1. Id number: 1 to 214
2. RI: refractive index
3. Na: Sodium (unit measurement: weight percent in corresponding oxide, as are attributes 4-10)
4. Mg: Magnesium
5. Al: Aluminum
6. Si: Silicon
7. K: Potassium
8. Ca: Calcium
9. Ba: Barium
10. Fe: Iron
11. Type of glass: (class attribute)
1 building_windows_float_processed
2 building_windows_non_float_processed
3 vehicle_windows_float_processed
4 vehicle_windows_non_float_processed (none in this database)
5 containers
6 tableware
7 headlamps

In [None]:
attributes = ['Id','RI','Na','Mg','Al','Si','K','Ca','Ba','Fe','Type_Of_Glass']
df.columns = attributes
df.head()

Dropping the Id column

In [None]:
df=df.drop(['Id'], axis=1)
df.head()

Analyzing the data

In [None]:
df.isnull().sum()

In [None]:
df = df.drop_duplicates()

In [None]:
df.shape

Clearly it shows that one duplicate row.

Also no encoding needed.

**Checking if Outliers exist or not**

In [None]:
df.describe().T

In [None]:
for k, v in df.items():
  q1 = v.quantile(0.25)
  q3 = v.quantile(0.75)
  irq = q3 - q1
  v_col = v[(v <= q1 - 1.5 * irq) | (v >= q3 + 1.5 * irq)]
  perc = np.shape(v_col)[0] * 100.0 / np.shape(df)[0]
  print("Column %s outliers = %.2f%%" % (k, perc))

In [None]:
plt.figure(figsize = (16, 12))
sns.heatmap(df.corr(), annot = True, fmt = '.2%')
# plt.savefig('../images/features_correlation.png')

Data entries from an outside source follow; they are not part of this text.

-- ==== Sys2Proof/Machine/TokenRead.lean ====
section
/-!
DEFINITION. KVLD and ROPE (R62, R63, R360 to R362).
-/
namespace Sys2Proof.Machine

/-! ### The status of a position (R62) -/

/-- Table 3.7 with what is found: an offset of a resident block, or a LOST one. -/
inductive KvStat where
  | ok (e : TokEnt)
  | lost (e : TokEnt)
  | code (c : Nat)
  deriving DecidableEq, Repr

def kvOor : Nat := 5
def kvUnmapped : Nat := 1

/-- The status of position p. DESIGN CHOICE (log 128): an EMPTY entry that holds p reads UNMAPPED, for which the case of R62
has no arm. -/
def TokSeq.status (q : TokSeq) (a : TokArr) (p : Nat) : KvStat :=
  if a.maxpos ≤ p then .code kvOor
  else if !q.admitted || q.loglen ≤ p then .code kvUnmapped
  else if q.winlen != 0 && decide (p + q.winlen < q.loglen) then .code 3
  else match q.es.find? fun e => decide (e.pos0 ≤ p) && decide (p < e.pos0 + e.n) with
    | none => .code kvUnmapped
    | some e => match e.st with
      | 1 | 2 => .ok e
      | 3 => .code 2
      | 4 => .code 3
      | 5 => .lost e
      | _ => .code kvUnmapped

/-! ### Issue of KVLD -/

/-- One lane of a KVLD: its position, its status, and the row it reads. -/
structure KvLane where
  l : Nat
  pos : Nat
  st : Nat
  row : Option Nat
  deriving DecidableEq, Repr

/-- Everything a KVLD finds at its issue. -/
structure KvPlan where
  desc : Nat
  arr : TokArr
  lanes : List KvLane
  faults : List (Nat × LaneFault)
  segs : List Seg
  used : List Piece
  deriving DecidableEq, Repr

/-- Whether the rebuild of a LOST block is under way, or starts now, asked of the parity member; false where the block cannot
be rebuilt (R68). -/
def Who.rebuild (c : Who) (a : TokArr) (q : TokSeq) (e : TokEnt) : TokM Bool := do
  let va := q.entVa e.b
  match (← get).rebuilds.find? fun r => r.ctx == c.ctx && r.entry == va with
  | some r => pure (!r.failed)
  | none =>
    if !a.pen then pure false
    else
      let ds ← c.parity a
      let others := ((List.range 9).filter (· != a.pmember)).map fun j => ds.getD j 0
      let s ← get
      let cut := others.any fun d => (look Peer.empty s.peers d).unreachable
      let s : State := { s with rebuilds := s.rebuilds ++
        [{ ctx := c.ctx, core := c.core, sup := c.sup, record := a.va, slot := e.slot, entry := va, failed := cut }] }
      set (if cut then s else s.sendFlit (ds.getD 8 0) (.rebuildRead e.slot))
      pure (!cut)

/-- Bytes of a row that elements e0 to e1 − 1 lie in: first byte and count. -/
def elemBytes (fmt e0 e1 : Nat) : Nat × Nat :=
  let w := match fmt with
    | 0 => 4
    | 1 | 2 => 2
    | _ => 1
  if e1 ≤ e0 then (0, 0)
  else if fmt == 5 then (64 * (e0 / 124), 64 * ((e1 - 1) / 124 + 1 - e0 / 124))
  else (w * e0, w * (e1 - e0))

/-- The place of a lane's row in the image of a KVLD. -/
def kvLaneOff (l : Nat) : Nat := l * 0x1000

/-- One lane after the snapshot: its row translated, its fault, or nothing to read. -/
def Who.kvRow (c : Who) (fmt e0 e1 : Nat) (pl : KvPlan) (r : KvLane) : TokM KvPlan := do
  let kept := { pl with lanes := pl.lanes ++ [r] }
  match r.row with
  | none => pure kept
  | some row =>
    let (o, n) := elemBytes fmt e0 e1
    match (c.pieces .slot .read (row + o) n).run (← get) with
    | .ok (ps, _) => pure { kept with
        segs := pl.segs ++ segsOf ps (row + o) (kvLaneOff r.l + o), used := pl.used ++ ps }
    | .error (.fault f) =>
      if f.cause == .kvFormat then throw (.fault f) else pure { pl with faults := pl.faults ++ [(r.l, f)] }
    | .error e => throw e

/-- Rows one after another. -/
def Who.kvRows (c : Who) (fmt e0 e1 : Nat) : KvPlan → List KvLane → TokM KvPlan
  | pl, [] => pure pl
  | pl, r :: rs => do
    let pl ← c.kvRow fmt e0 e1 pl r
    c.kvRows fmt e0 e1 pl rs

/-- The lanes whose block is LOST: their rebuilds start, or they fault. -/
def Who.kvLost (c : Who) (a : TokArr) (q : TokSeq) : List (Nat × Nat × TokEnt) → TokM (List KvLane × List (Nat × LaneFault))
  | [] => pure ([], [])
  | (l, p, e) :: r => do
    let busy ← c.rebuild a q e
    let (ls, fs) ← c.kvLost a q r
    if busy then pure ({ l := l, pos := p, st := 4, row := none } :: ls, fs)
    else pure (ls, (l, { cause := .kvLost, info := 0, addr := 0 }) :: fs)

/-- No position: 0xFFFF_FFFF (R360). -/
def noPos : Nat := 0xFFFF_FFFF

def kvldPlan (c : Who) (b : SeqBlock) (isV fromEnd : Bool) (k : Nat) (lanes : List (Nat × Nat)) : TokM KvPlan := do
  let a ← c.arr b.arr
  let h := b.last % 2 ^ 8
  let e0 := bitsOf b.last 15 8
  let e1 := min (e0 + k) a.hdim
  let blank : KvPlan := { desc := 2 ^ 63, arr := a, lanes := [], faults := [], segs := [], used := [] }
  if a.nseq ≤ b.s then
    pure { blank with lanes := lanes.map fun x => { l := x.1, pos := if fromEnd then noPos else x.2, st := kvOor, row := none } }
  else
    let q ← c.seq a b.s true false
    let pos := fun (v : Nat) =>
      if !fromEnd then some v else if q.admitted && decide (v < q.loglen) then some (q.loglen - 1 - v) else none
    let found := lanes.map fun x => (x.1, pos x.2,
      if a.nhead ≤ h then KvStat.code kvOor
      else match pos x.2 with
        | none => KvStat.code kvUnmapped
        | some p => q.status a p)
    let anyOk := found.any fun x => match x.2.2 with
      | .ok _ => true
      | _ => false
    let pool ← if anyOk then do
        let r ← c.pool .read a
        pure (some r.1)
      else pure none
    let rowOf := fun (p : Nat) (e : TokEnt) => pool.map fun (t : TokPool) =>
      if isV then t.valRow a e.slot h (p - e.pos0) else t.keyRow a e.slot h (p - e.pos0)
    if found.any fun x => match x.2.2 with
        | .ok e => pool.any fun (t : TokPool) => decide (t.nslot ≤ e.slot)
        | _ => false then kvFail .kvFormat
    else
      let lost := found.filterMap fun x => match x.2.2, x.2.1 with
        | .lost e, some p => some (x.1, p, e)
        | _, _ => none
      let (held, dead) ← c.kvLost a q lost
      let ls := found.filterMap fun x => match x.2.2 with
        | .ok e => some ({ l := x.1, pos := x.2.1.getD noPos, st := 0, row := rowOf (x.2.1.getD 0) e } : KvLane)
        | .code n => some { l := x.1, pos := x.2.1.getD noPos, st := n, row := none }
        | .lost _ => none
      let pl ← c.kvRows (if isV then a.vfmt else a.kfmt) e0 e1 { blank with desc := q.pa } ls
      pure { pl with lanes := pl.lanes ++ held, faults := pl.faults ++ dead }

/-- A row with a value for each of some lanes. -/
def laneVals (vs : List (Nat × Nat)) : Row :=
  vs.foldl (fun (r : Row) v => r.setLane v.1 (BitVec.ofNat 32 v.2)) 0

/-- The operation of a KVLD: its arguments are the descriptor's address, the format, the scale, HDIM and e0; its rows
are flags, positions and statuses; `stat` are the lanes that read a row. -/
def Iss.kvldOp (x : Iss) (i : Instr) (b : SeqBlock) (isV : Bool) (p : KvPlan) (r : Raise) : Op :=
  let a := p.arr
  { x.newOp i (x.dstRegs i) with
    todo := 1, fin := false, segs := p.segs, leafs := (p.used.flatMap (·.via)).eraseDups, isLoad := true
    args := [p.desc, if isV then a.vfmt else a.kfmt, if isV then a.vscale else a.kscale, a.hdim,
      bitsOf b.last 15 8].map (BitVec.ofNat 64)
    rows := [0, laneVals (p.lanes.map fun l => (l.l, l.pos)), laneVals (p.lanes.map fun l => (l.l, l.st))]
    got := Mask.ofLanes (p.lanes.map (·.l))
    stat := Mask.ofLanes ((p.lanes.filter (·.row.isSome)).map (·.l))
    fl := Mask.ofLanes (p.faults.map (·.1))
    cause := if p.faults.isEmpty then none else some (r.cause, r.info, r.faddr) }

def kvldBody (i : Instr) (isV fromEnd : Bool) (k : Nat) (a b : Opnd) (x : Iss) : Res :=
  let blk := x.seqBlock 1 a
  let lanes := (Mask.lanes x.x).map fun l => (l, match b with
    | .imm v => v.toNat
    | o => x.laneWord 2 o l)
  x.tokEnd i blk.arr (kvldPlan x.who blk isV fromEnd k lanes) fun p s =>
    let fs := p.faults.foldl (fun (m : List (Nat × LaneFault)) f => (m.filter fun g => g.1 < f.1) ++ f :: m.filter fun g => f.1 < g.1) []
    let r := x.laneRaise i fs
    let y := { x with s := if fs.isEmpty then s else s.dropFaults x.gr.core x.w.ctx }
    if p.lanes.isEmpty then .state (y.raiseIn y.s r)
    else if fs.isEmpty then .state (y.launchOp i (x.kvldOp i blk isV p r))
    else
      -- executed again for the faulting lanes: its ports keep their words
      .state ((y.holdOp i (x.kvldOp i blk isV p r)).modGroup x.h x.g fun gr => { gr with ports := x.gr.ports })

def execKvld (c : Ctl) (isV fromEnd : Bool) (k : BitVec 5) (d a b : Opnd) (s : State) : Out :=
  issue (.kvld c isV fromEnd k d a b) s (kvldBody (.kvld c isV fromEnd k d a b) isV fromEnd (k.toNat + 1) a b)

/-! ### What a KVLD returns (Table 15.6) -/

/-- An element with its flags. -/
def kvElem (fmt scale raw : Nat) : Nat × Word :=
  let conv := fun (f : Fmt) =>
    let c := (f.unpack raw).toFloat .rne fmt32
    (c.val, c.fl)
  match fmt with
  | 0 => if f32isNan raw then conv fmt32 else (raw, 0)
  | 1 => conv fmtB16
  | 2 => conv fmt16
  | n => fmt32.finish .rne (((if n == 3 then fmtE4 else fmtE5).unpack raw).mul (fmt32.unpack scale))

/-- The elements e0 to e0 + k − 1 of a row, from a reader of its bytes, with flags and listings. -/
def kvRead (fmt scale hdim e0 k : Nat) (rd : Nat → Byte) : List Nat × Word × List (Nat × AshKind) :=
  let es := (List.range k).map fun j => e0 + j
  if fmt == 5 then
    let read := es.filter (· < hdim)
    let blocks := (read.map (· / 124)).eraseDups
    let dec := blocks.map fun b => (b, expandBlock ((List.range 64).map fun i => rd (64 * b + i)) scale)
    let vals := es.map fun e =>
      if e < hdim then ((((dec.find? (·.1 == e / 124)).map (·.2.vals)).getD []).getD (e % 124) 0) else 0
    let bad := dec.flatMap fun d => d.2.bad.filterMap fun x =>
      let e := if x.2 == AshKind.badcode then max e0 (124 * d.1) else 124 * d.1 + x.1
      if e0 ≤ e && e < e0 + k && e < hdim then some (e, x.2) else none
    (vals, dec.foldl (fun (w : Word) d => w ||| d.2.fl) 0, bad)
  else
    let w := match fmt with
      | 0 => 4
      | 1 | 2 => 2
      | _ => 1
    let rs := es.map fun e => if e < hdim then kvElem fmt scale (natOfBytes ((List.range w).map fun i => rd (w * e + i))) else (0, 0)
    (rs.map (·.1), rs.foldl (fun (w : Word) r => w ||| r.2) 0, [])

/-- What a KVLD that has read its rows gives each lane that read one. -/
def State.kvResults (s : State) (o : Op) (k : Nat) : List (Nat × List Nat × Word × List (Nat × AshKind)) :=
  let arg := fun j => (o.args.getD j 0).toNat
  let rows := o.lines.zip o.res
  (Mask.lanes o.stat).map fun l => (l, kvRead (arg 1) (arg 2) (arg 3) (arg 4) k fun q => s.imageByte o rows (kvLaneOff l + q))

/-- Its destination registers take their values. -/
def Group.kvWrite (gr : Group) (o : Op) (k : Nat) (rs : List (Nat × List Nat)) : Group :=
  (List.range o.dst.length).foldl (fun (gr : Group) j => match o.dst[j]? with
    | some (Reg.v i) =>
      let row := if j < k then laneVals (rs.map fun r => (r.1, r.2.getD j 0)) else o.rows.getD (j - k + 1) 0
      let gr := if gr.mayLand (.v i) o.seq then gr.putV i o.got row else gr
      gr.landed (.v i) o.seq
    | _ => gr) gr

/-- A path that waits for the other lanes of a KVLD takes its faults. -/
def State.kvSettle (s : State) (h g : Nat) (o : Op) : State :=
  match o.cause with
  | none => s
  | some (c, info, addr) =>
    let s := s.modGroup h g fun gr => gr.modPath o.path fun p =>
      if p.wait == some (Wait.op o.seq) then { p with st := .ready, wait := none } else p
    s.raise h g o.path { cls := .lane, cause := c, info := info, faddr := addr, p31 := o.fl }

/-- WRITE_LANDS of a KVLD: its rows are read line by line, and then its registers are written. -/
def State.kvLand (s : State) (h g : Nat) (gr : Group) (o : Op) : Option State :=
  let k := o.dst.length - 2
  match s.engRead h g gr o with
  | .wait => none
  | .some s => some (match (s.group? h g).bind (·.op? o.seq) with
    | some o => if o.todo == 0 then s.kvSettle h g o else s
    | none => s)
  | .done =>
    let rs := s.kvResults o k
    let recs := rs.flatMap fun r => r.2.2.2.map fun e => ({ elem := e.1, lane := r.1, kind := e.2, dfmt := 0 } : AshRec)
    let w := ((s.wg? h).map (·.ctx)).getD 0
    let pages := s.ashPages w gr recs.length
    if !recs.isEmpty && !pages.isEmpty then some (s.askWalks gr.core w .write gr.sup pages)
    else match s.appendAsh h g o.pc recs with
      | .walk as => s.asked? as
      | .busy | .fault _ => none
      | .ok (s, ao) =>
        let fl := rs.map (fun r => (r.1, r.2.2.1)) ++ ao
        let s := s.modGroup h g fun gr =>
          let gr := (gr.kvWrite o k (rs.map fun r => (r.1, r.2.1))).raiseFlags fl
          let (on, m) := gr.enabledFlags fl
          let gr := if m == 0 then gr else gr.addPend
            { path := o.path, cause := .arith, info := on.toNat, faddr := 0, p31 := m, ap := false }
          gr.modOp o.seq fun o => { o with todo := 0, fin := true, landed := true }
        some (s.kvSettle h g o)

/-! ### ROPE (R362) -/

/-- a × c ± b × d from exact products, rounded once; an exact zero is +0. -/
def rotate (x c y d : Nat) (sub : Bool) : Nat × Word :=
  let (p, f) := (fmt32.unpack x).mul (fmt32.unpack c)
  let (q, g) := (fmt32.unpack y).mul (fmt32.unpack d)
  let (r, h) := p.add .rne (if sub then q.flip else q)
  match r with
  | .fin _ 0 _ => (0, f ||| g ||| h)
  | r => fmt32.finish .rne (r, f ||| g ||| h)

/-- The rotation frequencies of pairs e0/2 on. -/
def Who.ropeTab (c : Who) (a : TokArr) (e0 k : Nat) : TokM (List Nat × List Piece) := do
  let n := (min (e0 + k) a.hdim - e0) / 2
  let ps ← c.pieces .plain .read (a.ropetab + 4 * (e0 / 2)) (4 * n)
  let bs ← c.fetch ps
  pure ((List.range n).map (fun j => natOfBytes ((bs.drop (4 * j)).take 4)), ps)

def ropePlan (c : Who) (b : SeqBlock) (k : Nat) : TokM (List Nat × List Piece) := do
  let a ← c.arr b.arr
  let e0 := bitsOf b.last 15 8
  if e0 % 2 == 1 then kvFail .kvFormat else c.ropeTab a e0 k

/-- One pair of a lane. -/
def ropePair (tab : List Nat) (x : Iss) (a : Opnd) (k l j : Nat) : (Nat × Nat) × Word :=
  let u := (x.row 1 a (2 * j)).lane l
  let v := (x.row 1 a (2 * j + 1)).lane l
  match tab[j]? with
  | none => ((u.toNat, v.toNat), 0)
  | some t =>
    let turn := ((x.row 1 a k).lane l).toNat * t % 2 ^ 32
    let c := turnTrig true turn
    let s := turnTrig false turn
    let p := rotate u.toNat c v.toNat s true
    let q := rotate u.toNat s v.toNat c false
    ((p.1, q.1), p.2 ||| q.2)

def ropeBody (i : Instr) (k : Nat) (a b : Opnd) (x : Iss) : Res :=
  let blk := x.seqBlock 2 b
  x.tokEnd i blk.arr (ropePlan x.who blk k) fun (t : List Nat × List Piece) s =>
    let lanes := Mask.lanes x.x
    let pair := ropePair t.1 x a k
    let rows := (List.range k).map fun j => laneVals (lanes.map fun l =>
      (l, if j % 2 == 0 then (pair l (j / 2)).1.1 else (pair l (j / 2)).1.2))
    let fl := lanes.map fun l => (l, (List.range (k / 2)).foldl (fun (w : Word) j => w ||| (pair l j).2) 0)
    .state ({ x with s := s }.launchOp i { x.newOp i (x.dstRegs i) with
      res := rows, got := x.x, rows := [flagRow fl], segs := t.2.map fun (p : Piece) => p.seg 0
      leafs := (t.2.flatMap fun (p : Piece) => p.via).eraseDups })

def execRope (c : Ctl) (k : BitVec 5) (d a b : Opnd) (s : State) : Out :=
  issue (.rope c k d a b) s (ropeBody (.rope c k d a b) (k.toNat + 1) a b)

end Sys2Proof.Machine
end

**Better correlatin for Type_Of_Glass with Al, Ba and Na.**

# kNN model

In [None]:
b = []
for i in df.keys():
  b.append(i)
print(b)

In [None]:
b.remove('Type_Of_Glass')
print(b)

**Now we are taking the feature set as b**

In [None]:
X = df[b].values#array of features
y = df['Type_Of_Glass'].values

**Splitting of data**

In [None]:
x_train, x_test, y_train, y_test = train_test_split(X,y,test_size = 0.2)


**Scaling of data**

In [None]:
scaler = StandardScaler()
x_train = scaler.fit_transform(x_train)
x_test = scaler.transform(x_test)

# Initializing and fitting the k-NN model by splitting the train data

**BY EUCLIDEAN METRIC**

In [None]:
for i in [1,2,3,4,5,6,7,8,9,10,20,25,30,35,40,45,50]:
  knn = KNeighborsClassifier(i,metric=distance.sqeuclidean) #initialising the model
  knn.fit(x_train,y_train) # training the model
  print("K value  : " , i, " score : ", np.mean(cross_val_score(knn, x_train, y_train, cv=4))) #predicting using the model


In [None]:
knn = KNeighborsClassifier(n_neighbors=5,metric=distance.sqeuclidean) #it will initialise the model with @neighbours as k 
knn.fit(x_train, y_train) # train the model
print("Train Accuracy : ", knn.score(x_train,y_train)) # test the model and it computes the accuracy (train data accuracy)
print("Val Accuracy : ", np.mean(cross_val_score(knn, x_train, y_train, cv=4)))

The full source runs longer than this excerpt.